Upon entering the study, participants were weaned from their baclofen over a period of 1 month. After this washout, a baseline clinical evaluation was performed, consisting of the following assessments: the MAS of muscle spasticity [Ansari et al. 2012], TS for the measurement of spasticity [Rivard et al. 2009], and the Kurtzke Expanded Disability Status Scale (EDSS) [Kurtzke, 1983]. These three clinical morbidity scales were administered by a trained neurologist. For the MAS and TS, a single representative score was obtained in the major muscle groups of the upper extremity by averaging the two independent scores. TAMI robotic assessments were also obtained at baseline by a trained research assistant. After titration of baclofen to optimize control of spasticity in each patient (30–90 mg/day), the MAS, TS and TAMI assessments were repeated 1 month from the baseline assessment.
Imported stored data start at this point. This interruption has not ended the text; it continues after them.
/-- What the table scrub reads (R567): a rule of a version (tag 4 is the staged set), an FDB place,
an LPM row, a flow-cache entry, each with whether it fails its check, or the end of a pass. -/
inductive ScrubTarget where
  | rule (tag number : Nat) (bad : Bool)
  | fdb (place : Nat) (bad : Bool)
  | lpm (row : Nat) (bad : Bool)
  | flow (index : Nat) (outcome : FetchResult)
  | passEnd
  deriving DecidableEq, Repr
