-- ==== Sys2Proof/Config.lean ====
section
/-! DEFINITION. What an implementation fixes and the spec leaves open: opaque constants, of which no proof can see
a value. Each is named in a row of the assumption log. -/

namespace Sys2Proof.Config

/-- The level of observation pin k while OBS_CTRL.EN = 0 (R589: undefined). (DESIGN CHOICE, log 37.) -/
opaque obsFloating : Nat → Nat → Bool

/-- The level of an internal observation point (bank, point) at a cycle (Table 24-1). (DESIGN CHOICE, log 37.) -/
opaque obsPoint : Nat → Nat → Nat → Bool

/-- The rising edges that an internal observation point (bank, point) makes in a cycle. (DESIGN CHOICE, log 37.) -/
opaque obsEdges : Nat → Nat → Nat → Nat

/-- The level that the boundary cell of an output pin holds, or at which it floats in HIGHZ, at a cycle: pin 0 FAULT_N,
1 THERMTRIP_N, 2 HOLD_OUT, 3 to 10 TPO, 11 to 26 OBS, 27 the front lanes, 28 the mirror lanes (Table 24-4). (DESIGN CHOICE, log 38.) -/
opaque cellLevel : Nat → Nat → Bool

/-- The two places that a key hashes to in the FDB: bank and bucket of each (R246). (DESIGN CHOICE, log 39.) -/
opaque fdbHash : Nat → Nat → (Nat × Nat) × (Nat × Nat)

/-- The two session buckets of a key (R278). (DESIGN CHOICE, log 39.) -/
opaque flowHash : List Byte → Nat × Nat

/-- The session-cache set of a context index (R279). (DESIGN CHOICE, log 39.) -/
opaque cacheSet : Nat → Nat

/-- The identity key's signature over a message, for a draw of salt (R191, R499). (DESIGN CHOICE, log 40.) -/
opaque sign : Nat → List Byte → List Byte

/-- A signature under a key verifies over a message: key 0 the patch key, 1 the bundle key, 2 the debug key
(Table 19-1). (DESIGN CHOICE, log 40.) -/
opaque verify : Nat → List Byte → List Byte → Bool

/-- A signature under a given owner modulus verifies over a message. (DESIGN CHOICE, log 40.) -/
opaque verifyOwner : List Byte → List Byte → List Byte → Bool

/-- AES-256-GCM under the family key: the plaintext of (nonce, additional data, ciphertext, tag), or nothing when
the tag fails (R478). (DESIGN CHOICE, log 40.) -/
opaque openBody : List Byte → List Byte → List Byte → List Byte → Option (List Byte)

/-- The 32 bytes of a draw from the entropy source (R505). (DESIGN CHOICE, log 40; DESIGN CHOICE, log 79.) -/
opaque entropy : Nat → List Byte

/-- How far a bundle had come when a reset or power loss cut it, for a number of draws (R503): the operations complete, how
far the next one had come, and the bits of a claim that were burnt. (DESIGN CHOICE, log 41.) -/
opaque bundleCut : Nat → Nat × Nat × List Byte

/-- At a loss of all rails during a seal-head write, VDD_CORE falls faster than R59 allows (R574), for a number of draws. (DESIGN CHOICE, log 42.) -/
opaque fastFall : Nat → Bool

/-- What RULE_VER_NUM of a tag reads once the tag has become FREE in a cycle (Table 8-6: undefined). (DESIGN CHOICE, log 41.) -/
opaque versionNum : Nat → Nat → Nat

/-- Where the grid of start points of a port's PCS stands in a cycle (Table 5-3): the wait from now to the next start point is this
value modulo the spacing. (DESIGN CHOICE, log 32.) -/
opaque startPhase : Nat → Nat → Nat

/-- The certificate chain that SEC_ATTEST returns (R498). (DESIGN CHOICE, log 41.) -/
opaque chain : List Byte

end Sys2Proof.Config
end

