/-- TIME_PTP_CTRL.BAD [15:15], W1C, Table 4-15, R135. -/
def TIME_PTP_CTRL_BAD : Fld := ⟨0x400400, 15, 1, 0⟩

/-- TIME_PTP_CTRL.DOMB_EN [3:3], RW, Table 4-15, R135. -/
def TIME_PTP_CTRL_DOMB_EN : Fld := ⟨0x400400, 3, 1, 0⟩

/-- TIME_PTP_CTRL.DOMA_EN [2:2], RW, Table 4-15, R135. -/
def TIME_PTP_CTRL_DOMA_EN : Fld := ⟨0x400400, 2, 1, 0⟩

/-- TIME_PTP_CTRL.TC_EN [0:0], RW, Table 4-15, R135. -/
def TIME_PTP_CTRL_TC_EN : Fld := ⟨0x400400, 0, 1, 0⟩

/-- TIME_PTP_BAD_CNT.BAD_CNT [31:0], RC, Table 4-15, R134. -/
def TIME_PTP_BAD_CNT_BAD_CNT : Fld := ⟨0x400404, 0, 32, 0⟩

/-- STAMP_LL_LATENCY.L [17:0], RW, Table 5-5, R166. -/
def STAMP_LL_LATENCY_L : Fld := ⟨0x500000, 0, 18, 2400⟩

/-- STAMP_LL_STATUS.LATE [1:1], W1C, Table 5-6, R164. -/
def STAMP_LL_STATUS_LATE : Fld := ⟨0x500004, 1, 1, 0⟩

/-- STAMP_LL_STATUS.SUSPENDED [0:0], RO, Table 5-6, R164. -/
def STAMP_LL_STATUS_SUSPENDED : Fld := ⟨0x500004, 0, 1, 0⟩

/-- STAMP_RET_CTRL.MARK_EN [6:6], RW, Table 5-7, R151. -/
def STAMP_RET_CTRL_MARK_EN : Fld := ⟨0x500010, 6, 1, 0⟩

/-- STAMP_RET_CTRL.RING [5:0], RW, Table 5-7, R151. -/
def STAMP_RET_CTRL_RING : Fld := ⟨0x500010, 0, 6, 0⟩

/-- STAMP_RET_STATUS.MAX_LEVEL [31:16], RC, Table 5-8, R153. -/
def STAMP_RET_STATUS_MAX_LEVEL : Fld := ⟨0x500014, 16, 16, 0⟩

/-- STAMP_RET_STATUS.LOST [15:15], W1C, Table 5-8, R153. -/
def STAMP_RET_STATUS_LOST : Fld := ⟨0x500014, 15, 1, 0⟩

/-- STAMP_RET_STATUS.LEVEL [13:0], RO, Table 5-8, R153. -/
def STAMP_RET_STATUS_LEVEL : Fld := ⟨0x500014, 0, 14, 0⟩

/-- STAMP_LOST_CNT.LOST [31:0], RC, Table 5-9, R153. -/
def STAMP_LOST_CNT_LOST : Fld := ⟨0x500018, 0, 32, 0⟩

/-- STAMP_CAL_CTRL.START [31:31], WO, Table 5-10, R147. -/
def STAMP_CAL_CTRL_START : Fld := ⟨0x500020, 31, 1, 0⟩

/-- STAMP_CAL_CTRL.PORT [9:0], RW, Table 5-10, R147. -/
def STAMP_CAL_CTRL_PORT : Fld := ⟨0x500020, 0, 10, 0⟩

/-- STAMP_CAL_RESULT.STATUS [31:30], RO, Table 5-11, R148. -/
def STAMP_CAL_RESULT_STATUS : Fld := ⟨0x500024, 30, 2, 0⟩

/-- STAMP_CAL_RESULT.LOOP_ERR [15:0], RO, Table 5-11, R148. -/
def STAMP_CAL_RESULT_LOOP_ERR : Fld := ⟨0x500024, 0, 16, 0⟩

/-- STAMP_CAL_SUGGEST.ING [31:16], RO, Table 5-11, R148. -/
def STAMP_CAL_SUGGEST_ING : Fld := ⟨0x500028, 16, 16, 0⟩

/-- STAMP_CAL_SUGGEST.EGR [15:0], RO, Table 5-11, R148. -/
def STAMP_CAL_SUGGEST_EGR : Fld := ⟨0x500028, 0, 16, 0⟩

/-- STAMP_PORT_CTRL.LL_CLASSES [31:16], RW, Table 5-12, R160. -/
def STAMP_PORT_CTRL_LL_CLASSES (i : Nat) : Fld := ⟨0x501000 + 0x10 * (i % 1024), 16, 16, 0xFFFF⟩

/-- STAMP_PORT_CTRL.LL_EN [3:3], RW, Table 5-12, R160. -/
def STAMP_PORT_CTRL_LL_EN (i : Nat) : Fld := ⟨0x501000 + 0x10 * (i % 1024), 3, 1, 0⟩

/-- STAMP_PORT_CTRL.TRAILER [1:0], RW, Table 5-12, R160. -/
def STAMP_PORT_CTRL_TRAILER (i : Nat) : Fld := ⟨0x501000 + 0x10 * (i % 1024), 0, 2, 0⟩

/-- STAMP_PORT_TRIM.ING_TRIM [31:16], RW, Table 5-12, R144. -/
def STAMP_PORT_TRIM_ING_TRIM (i : Nat) : Fld := ⟨0x501004 + 0x10 * (i % 1024), 16, 16, 0⟩

/-- STAMP_PORT_TRIM.EGR_TRIM [15:0], RW, Table 5-12, R144. -/
def STAMP_PORT_TRIM_EGR_TRIM (i : Nat) : Fld := ⟨0x501004 + 0x10 * (i % 1024), 0, 16, 0⟩

/-- STAMP_PORT_STATUS.DESKEW [31:16], RO, Table 5-13, R150. -/
def STAMP_PORT_STATUS_DESKEW (i : Nat) : Fld := ⟨0x501008 + 0x10 * (i % 1024), 16, 16, 0⟩

/-- STAMP_PORT_STATUS.CAL_VALID [0:0], RO, Table 5-13, R150. -/
def STAMP_PORT_STATUS_CAL_VALID (i : Nat) : Fld := ⟨0x501008 + 0x10 * (i % 1024), 0, 1, 0⟩

/-- TALLY_CTRL.SVC_LEVEL [11:8], RW, Table 6-10, R190. -/
def TALLY_CTRL_SVC_LEVEL : Fld := ⟨0x600000, 8, 4, 8⟩

/-- TALLY_CTRL.ENABLE [0:0], RW, Table 6-10, R190. -/
def TALLY_CTRL_ENABLE : Fld := ⟨0x600000, 0, 1, 0⟩

/-- TALLY_CLASS.DROP_IF_FULL [31:16], RW, Table 6-10, R173. -/
def TALLY_CLASS_DROP_IF_FULL : Fld := ⟨0x600004, 16, 16, 0⟩

/-- TALLY_CLASS.RECORD [15:0], RW, Table 6-10, R173. -/
def TALLY_CLASS_RECORD : Fld := ⟨0x600004, 0, 16, 0⟩

/-- TALLY_SPAN.SPAN [7:0], RW, Table 6-10, R177. -/
def TALLY_SPAN_SPAN : Fld := ⟨0x600008, 0, 8, 64⟩

/-- TALLY_SEAL_PERIOD.PERIOD_US [16:0], RW, Table 6-11, R189. -/
def TALLY_SEAL_PERIOD_PERIOD_US : Fld := ⟨0x60000C, 0, 17, 1000⟩

/-- TALLY_RING_SIZE.UNITS [10:0], RW, Table 6-11, R187. -/
def TALLY_RING_SIZE_UNITS : Fld := ⟨0x600010, 0, 11, 16⟩

/-- TALLY_STATUS.SERVICE [6:6], RO, Table 6-12, R188. -/
def TALLY_STATUS_SERVICE : Fld := ⟨0x600014, 6, 1, 0⟩

/-- TALLY_STATUS.LOSS [5:5], W1C, Table 6-12, R188. -/
def TALLY_STATUS_LOSS : Fld := ⟨0x600014, 5, 1, 0⟩

/-- TALLY_STATUS.POISON [4:4], W1C, Table 6-12, R188. -/
def TALLY_STATUS_POISON : Fld := ⟨0x600014, 4, 1, 0⟩

/-- TALLY_STATUS.UNSIGNED [3:3], W1C, Table 6-12, R188. -/
def TALLY_STATUS_UNSIGNED : Fld := ⟨0x600014, 3, 1, 0⟩

/-- TALLY_STATUS.SEAL_DROP [2:2], W1C, Table 6-12, R188. -/
def TALLY_STATUS_SEAL_DROP : Fld := ⟨0x600014, 2, 1, 0⟩

/-- TALLY_STATUS.RECORD_DROP [1:1], W1C, Table 6-12, R188. -/
def TALLY_STATUS_RECORD_DROP : Fld := ⟨0x600014, 1, 1, 0⟩

/-- TALLY_RING_LEVEL.LEVEL [31:0], RO, Table 6-12, R187. -/
def TALLY_RING_LEVEL_LEVEL : Fld := ⟨0x600018, 0, 32, 0⟩

/-- TALLY_LOST_CNT.LOST [31:0], RC, Table 6-12, R181. -/
def TALLY_LOST_CNT_LOST : Fld := ⟨0x60001C, 0, 32, 0⟩

/-- TALLY_SEAL_INDEX_LO.INDEX [31:0], RO, Table 6-13, R189. -/
def TALLY_SEAL_INDEX_LO_INDEX : Fld := ⟨0x600020, 0, 32, 0⟩

/-- TALLY_SEAL_INDEX_HI.INDEX [31:0], RO, Table 6-13, R189. -/
def TALLY_SEAL_INDEX_HI_INDEX : Fld := ⟨0x600024, 0, 32, 0⟩

/-- TALLY_MRAM_RETIRED.RETIRED [13:0], RO, Table 6-12, R195. -/
def TALLY_MRAM_RETIRED_RETIRED : Fld := ⟨0x600028, 0, 14, 0⟩

/-- TALLY_GM_A_LO.GM_ID [31:0], RW, Table 6-13, R191. -/
def TALLY_GM_A_LO_GM_ID : Fld := ⟨0x600030, 0, 32, 0⟩

/-- TALLY_GM_A_HI.GM_ID [31:0], RW, Table 6-13, R191. -/
def TALLY_GM_A_HI_GM_ID : Fld := ⟨0x600034, 0, 32, 0⟩

/-- TALLY_GM_B_LO.GM_ID [31:0], RW, Table 6-13, R191. -/
def TALLY_GM_B_LO_GM_ID : Fld := ⟨0x600038, 0, 32, 0⟩

/-- TALLY_GM_B_HI.GM_ID [31:0], RW, Table 6-13, R191. -/
def TALLY_GM_B_HI_GM_ID : Fld := ⟨0x60003C, 0, 32, 0⟩

/-- PARSE_STATUS.TRUNC [3:3], W1C, Table 7-13, R203. -/
def PARSE_STATUS_TRUNC : Fld := ⟨0x700000, 3, 1, 0⟩

/-- PARSE_STATUS.PARITY [2:2], W1C, Table 7-13, R203. -/
def PARSE_STATUS_PARITY : Fld := ⟨0x700000, 2, 1, 0⟩

/-- PARSE_STATUS.DEMOTED [1:1], W1C, Table 7-13, R203. -/
def PARSE_STATUS_DEMOTED : Fld := ⟨0x700000, 1, 1, 0⟩

/-- PARSE_STATUS.CARRY_FULL [0:0], W1C, Table 7-13, R203. -/
def PARSE_STATUS_CARRY_FULL : Fld := ⟨0x700000, 0, 1, 0⟩

/-- PARSE_PARITY_LOC.VERSION [17:16], RO, Table 7-13, R219. -/
def PARSE_PARITY_LOC_VERSION : Fld := ⟨0x700004, 16, 2, 0⟩

/-- PARSE_PARITY_LOC.RULE_NUM [14:0], RO, Table 7-13, R219. -/
def PARSE_PARITY_LOC_RULE_NUM : Fld := ⟨0x700004, 0, 15, 0⟩

/-- PARSE_CARRY_CNT.COUNT [31:0], RC, Table 7-13, R215. -/
def PARSE_CARRY_CNT_COUNT : Fld := ⟨0x700010, 0, 32, 0⟩

/-- PARSE_CARRY_FULL_CNT.COUNT [31:0], RC, Table 7-13, R217. -/
def PARSE_CARRY_FULL_CNT_COUNT : Fld := ⟨0x700014, 0, 32, 0⟩

/-- PARSE_DEMOTED_CNT.COUNT [31:0], RC, Table 7-13, R216. -/
def PARSE_DEMOTED_CNT_COUNT : Fld := ⟨0x700018, 0, 32, 0⟩

/-- PARSE_NOMATCH_CNT.COUNT [31:0], RC, Table 7-13, R218. -/
def PARSE_NOMATCH_CNT_COUNT : Fld := ⟨0x70001C, 0, 32, 0⟩

/-- PARSE_TRUNC_CNT.COUNT [31:0], RC, Table 7-13, R203. -/
def PARSE_TRUNC_CNT_COUNT : Fld := ⟨0x700020, 0, 32, 0⟩

/-- PARSE_PORT_CFG.DEF_FWD [23:22], RW, Table 7-10, R218. -/
def PARSE_PORT_CFG_DEF_FWD (i : Nat) : Fld := ⟨0x701000 + 0x10 * (i % 1024), 22, 2, 0⟩
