-- ==== Sys2Proof/Machine/Buffers.lean ====
section
/-! DEFINITION. Beads and pools (R296 to R318): landing, grants, back-pressure, the allocators, reference counts, refused
frees, and withdrawn blocks. -/

namespace Sys2Proof.Machine

/-- Change the buffer's record. -/
def State.modBuf (s : State) (f : BufSt → BufSt) : State := { s with buf := f s.buf }

/-- The owner number of INJECT (R301). -/
def ownerInject : Nat := 1024

/-! ### Pools -/

/-- The key of an owner's count in a pool. -/
def ownerKey (pool owner : Nat) : Nat := pool * 2048 + owner

/-- An owner's beads in a pool. -/
def State.ownerCount (s : State) (pool owner : Nat) : Nat := mapGet s.buf.owners (ownerKey pool owner) 0

/-- The reserve of each owner. -/
def State.poolMin (s : State) (n : Nat) : Nat := s.get (Reg.BUF_POOL_CFG_MIN n)

/-- A pool's shared size (R301). -/
def State.sharedSize (s : State) (n : Nat) : Nat := s.get (Reg.BUF_POOL_SIZE_SIZE n) - 1025 * s.poolMin n

/-- A pool's shared use. -/
def State.sharedUse (s : State) (n : Nat) : Nat := s.get (Reg.BUF_POOL_SHARED_SHARED n)

/-- A pool is in XOFF. -/
def State.inXoff (s : State) (n : Nat) : Bool := bitOf (s.get Reg.BUF_XOFF_POOLS_POOLS) n

/-! ### Back-pressure (R306, R307) -/

/-- The priority for which a pool asks a port, 8 for the whole port. -/
def State.askPriority (s : State) (pool port : Nat) : Option Nat :=
  match s.get (Reg.MAC_PORT_CTRL_FLOW_CTRL port) with
  | 1 => some 8
  | 2 => some (s.get (Reg.BUF_POOL_CFG_PFC_PRI pool))
  | _ => none

/-- The requests of a port follow the pools that ask it. -/
def State.syncRequests (s : State) (port : Nat) : State :=
  let want := (s.buf.asks.filter (·.2 == port)).filterMap fun a => s.askPriority a.1 port
  let s := ((s.port port).request.map (·.1)).foldl (fun s q => if want.contains q then s else s.pauseEnd port q) s
  want.foldl (fun s q => s.pauseBegin port q) s

/-- A pool asks a port for back-pressure. -/
def State.askPort (s : State) (pool port : Nat) : State :=
  if s.buf.asks.contains (pool, port) then s
  else (s.modBuf fun b => { b with asks := b.asks ++ [(pool, port)] }).syncRequests port

/-- A pool in XOFF asks every ingress port whose count exceeds MIN. -/
def State.askPorts (s : State) (pool : Nat) : State :=
  s.buf.owners.foldl (fun s e =>
    if e.1 / 2048 = pool && e.1 % 2048 < 1024 && e.2 > s.poolMin pool then s.askPort pool (e.1 % 2048) else s) s
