/-- A copy among the offers is linked, or waits when it is not ready (R338 to R340); copies for one rod keep their order. (DESIGN CHOICE, log 23.) -/
def State.linkOffer (s : State) (c : Nat) : State :=
  match s.copy c with
  | some x =>
    if (s.offersOf x.rod).head? != some c then s
    else if s.placesLeft (pipeOf x.egress) > 0 && !(s.residue x.rod).any (· < c) then s.linkCopy c x
    else if s.residueCount (pipeOf x.egress) ≥ 4096 then s
    else s.joinResidue c x
  | none => s

/-- The waiting copy at the head of a rod's residue is linked (R339, R340). -/
def State.linkResidue (s : State) (q : Nat) : State :=
  match (s.residue q).head? with
  | some c => match s.copy c with
    | some x => if s.linksNow (pipeOf x.egress) ≥ 2 || (s.offersOf q).any (· < c) then s else s.linkCopy c x
    | none => s
  | none => s

/-- The walk of a frame ends: the member list that it used may go (R335). -/
def State.endWalk (s : State) (pipe f : Nat) : State :=
  let s := s.modPath fun p => { p with replicators := mapMod p.replicators pipe [] List.tail }
  ((s.modFrame f fun x => { x with stage := .linked, group := none }).reap f).freeLists

/-- One handshake of a replicator: the next copy of its current frame is offered (R337 to R339). A ready copy is linked at once, another
joins the residue, and a full residue stalls the walk; `places` are the places that the other replicators leave it. (DESIGN CHOICE, log 23;
DESIGN CHOICE, log 97.) -/
def State.replicate (s : State) (pipe places : Nat) : State :=
  match mapGet s.path.replicators pipe [] with
  | [] => s
  | f :: _ => match s.frame f with
    | none => s.modPath fun p => { p with replicators := mapMod p.replicators pipe [] List.tail }
    | some x => match x.plan[x.walked]? with
      | none => s.endWalk pipe f
      | some p =>
        let q := p.egress * 16 + p.queue
        let out := pipeOf p.egress
        let ready := decide (0 < min places (s.placesLeft out)) && (s.residue q).isEmpty && (s.offersOf q).isEmpty
        if !ready && s.residueCount out ≥ 4096 then s
        else
          let (kind, s) := match p.kind with
            | .ingMirror n _ => let r := s.takeSeq n; (CopyKind.ingMirror n r.1, r.2)
            | k => (k, s)
          let c := s.path.nextCopy
          let y : Copy := ⟨f, kind, p.egress, p.queue, p.mirror, false, 0, .onDie, false, []⟩
          let s := (s.setFrame f { x with walked := x.walked + 1 }).offer y (!ready)
          let s := if ready then s.linkCopy c y else s
          if x.walked + 1 ≥ x.plan.length then s.endWalk pipe f else s

/-- Offer the egress mirror copy of a copy whose egress stamp has been taken (R342); it joins its rod's residue where that holds copies and
the store has room (R339). -/
def State.offerMirror (s : State) (c : Copy) (stamp : Nat) : State :=
  match c.mirror with
  | some (n, p, q) =>
    let (k, s) := s.takeSeq n
    s.offer ⟨c.frame, .egrMirror n k c.egress stamp, p, q, none, false, 0, .onDie, false, []⟩
      (!(s.residue (p * 16 + q)).isEmpty && decide (s.residueCount (pipeOf p) < 4096))
  | none => s

/-! ### Port flush and stuck copies (R346 to R350) -/

/-- The freeing agent of a routine (Table 11-2): the engine that it is on, or that it takes now. -/
def State.agentOf (s : State) (k : RoutineKind) : Nat :=
  1024 + (match s.reck.engines.find? fun e => e.2.kind == k with | some e => e.1 | none => (s.freeEngine k).getD 0)

/-- The copies on a port's rods in the order of its flush (R347). -/
def State.portCopies (s : State) (p : Nat) : List Nat := (List.range 16).flatMap fun i => s.rod (16 * p + i)

/-- Discard the next `n` copies of a port's flush. -/
def State.flushSome (s : State) (p n : Nat) : State :=
  let agent := s.agentOf (.portFlush p)
  ((s.portCopies p).take n).foldl (fun s c => s.discard c 54 8 agent) s

/-- A routine that was requested for no command is on an engine, or takes one now (R349, R482). -/
def State.onEngine (s : State) (k : RoutineKind) : Bool := s.hasRoutine (· == k) && s.carried k none

/-- The flush of a port runs to its end (R347, R348), on the engine that carries it (R349). -/
def State.flushPort (s : State) (p : Nat) : State :=
  match (s.port p).flush with
  | .waiting =>
    if !s.onEngine (.portFlush p) then s
    else
    let s := s.flushSome p (s.portCopies p).length
    (s.modPort p fun x => { x with flush := .complete s.cycle }).endRoutine (· == .portFlush p)
  | _ => s

/-- A copy was linked more than STUCK_MS ago. -/
def State.isStuck (s : State) (c : Nat) : Bool :=
  let ms := s.get Reg.QUE_CTRL_STUCK_MS
  match s.copy c with | some x => ms != 0 && decide (s.cycle > x.linkedAt + ms * msCycles) | none => false

/-- The inspection of the rods' heads (R350). -/
def State.stuckInspect (s : State) : State :=
  s.path.rods.foldl (fun s e => match e.2.head? with
    | some c => if s.portUp (e.1 / 16) && s.isStuck c && !s.hasRoutine (· == .stuckReclaim e.1) then s.request (.stuckReclaim e.1) none else s
    | none => s) s

/-- The next `n` copies at a rod's head that were linked more than STUCK_MS ago are removed (R350). -/
def State.reclaimSome (s : State) (q n : Nat) : State :=
  let l := ((s.rod q).takeWhile s.isStuck).take n
  let agent := s.agentOf (.stuckReclaim q)
  let s := l.foldl (fun s c => (s.discard c 55 7 agent).satAdd Reg.QUE_STUCK_CNT_COUNT 1) s
  if l.isEmpty then s else (s.set Reg.QUE_STUCK_LOC_QUEUE q).on Reg.QUE_STATUS_STUCK

/-- The reclaim of a rod runs to its end (R350), on the engine that carries it (R349). -/
def State.reclaim (s : State) (q : Nat) : State :=
  if !s.onEngine (.stuckReclaim q) then s
  else (s.reclaimSome q (s.rod q).length).endRoutine (· == .stuckReclaim q)

/-! ### The spill engine (R321 to R325) -/

/-- The lowest `n` beads of the spill region that no copy holds. (DESIGN CHOICE, log 30.) -/
def State.freeSpill (s : State) (n : Nat) : List Nat :=
  let used := s.path.copies.flatMap (·.2.spillAt)
  ((List.range (used.length + n)).filter fun k => !used.contains k).take n

/-- The next copy of a rod's segment whose frame has been received goes to DRAM (R321), when the region has room and the spill bandwidth is
free (R323, R389). (DESIGN CHOICE, log 30; DESIGN CHOICE, log 57.) -/
def State.spillWrite (s : State) (q : Nat) : State :=
  match mapFind s.path.segments q with
  | some g =>
    let ready := g.copies.find? fun c => match s.copy c with
      | some x => x.place == .onDie && (match s.frame x.frame with | some f => f.ended | none => false)
      | none => false
    match ready with
    | some c => match s.copy c with
      | some x => match s.frame x.frame with
        | some f =>
          let n := s.spillBeads c
          if !s.bit Reg.BUF_SPILL_CTRL_ENABLE || !s.dramServes || (s.port x.egress).picked.any (·.copy == c) ||
              s.get Reg.BUF_SPILL_USED_USED + n > s.spillSize || s.spillTaken n then s
          else
            let l := s.freeSpill n
            let s := l.foldl (fun s b => s.dramWrite 3 (spillBurst b) 8) s
            let s := (s.decrementAll f.beads 1032).setFrame x.frame { f with beads := [] }
            ((s.setCopy c { x with place := .spilled, spillAt := l }).spillUse n true).syncCopies
        | none => s
      | none => s
    | none => s
  | none => s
We retained only the triceps and biceps + triceps content from the MAS, and elbow and elbow + wrist content from the TS. Both instruments were administered in their entirety, per protocol, but we selected only those aspects which we anticipated would have greatest relevance to the kinematic measure (i.e. gross motor control about the elbow), and discarded data which might obscure this effect. The EDSS is a broader measure without such specificity, and so all data were retained from the EDSS.

TAMI instrumentation

TAMI kinematic performance was measured with TAMI via single-joint extension about the elbow. As shown in Figure 1, participants were seated with their arms supported against gravity and comfortably fastened with Velcro straps by the Mechanical Arm Supporter and Tracker (MAST) [Wininger et al. 2009], with the elbow positioned on axis with the goniometer. Resistive torque of 9 N-m was constantly applied [Pousson et al. 2001]. Elbow angular position was routed from the MAST to a real-time biofeedback display (Figure 1).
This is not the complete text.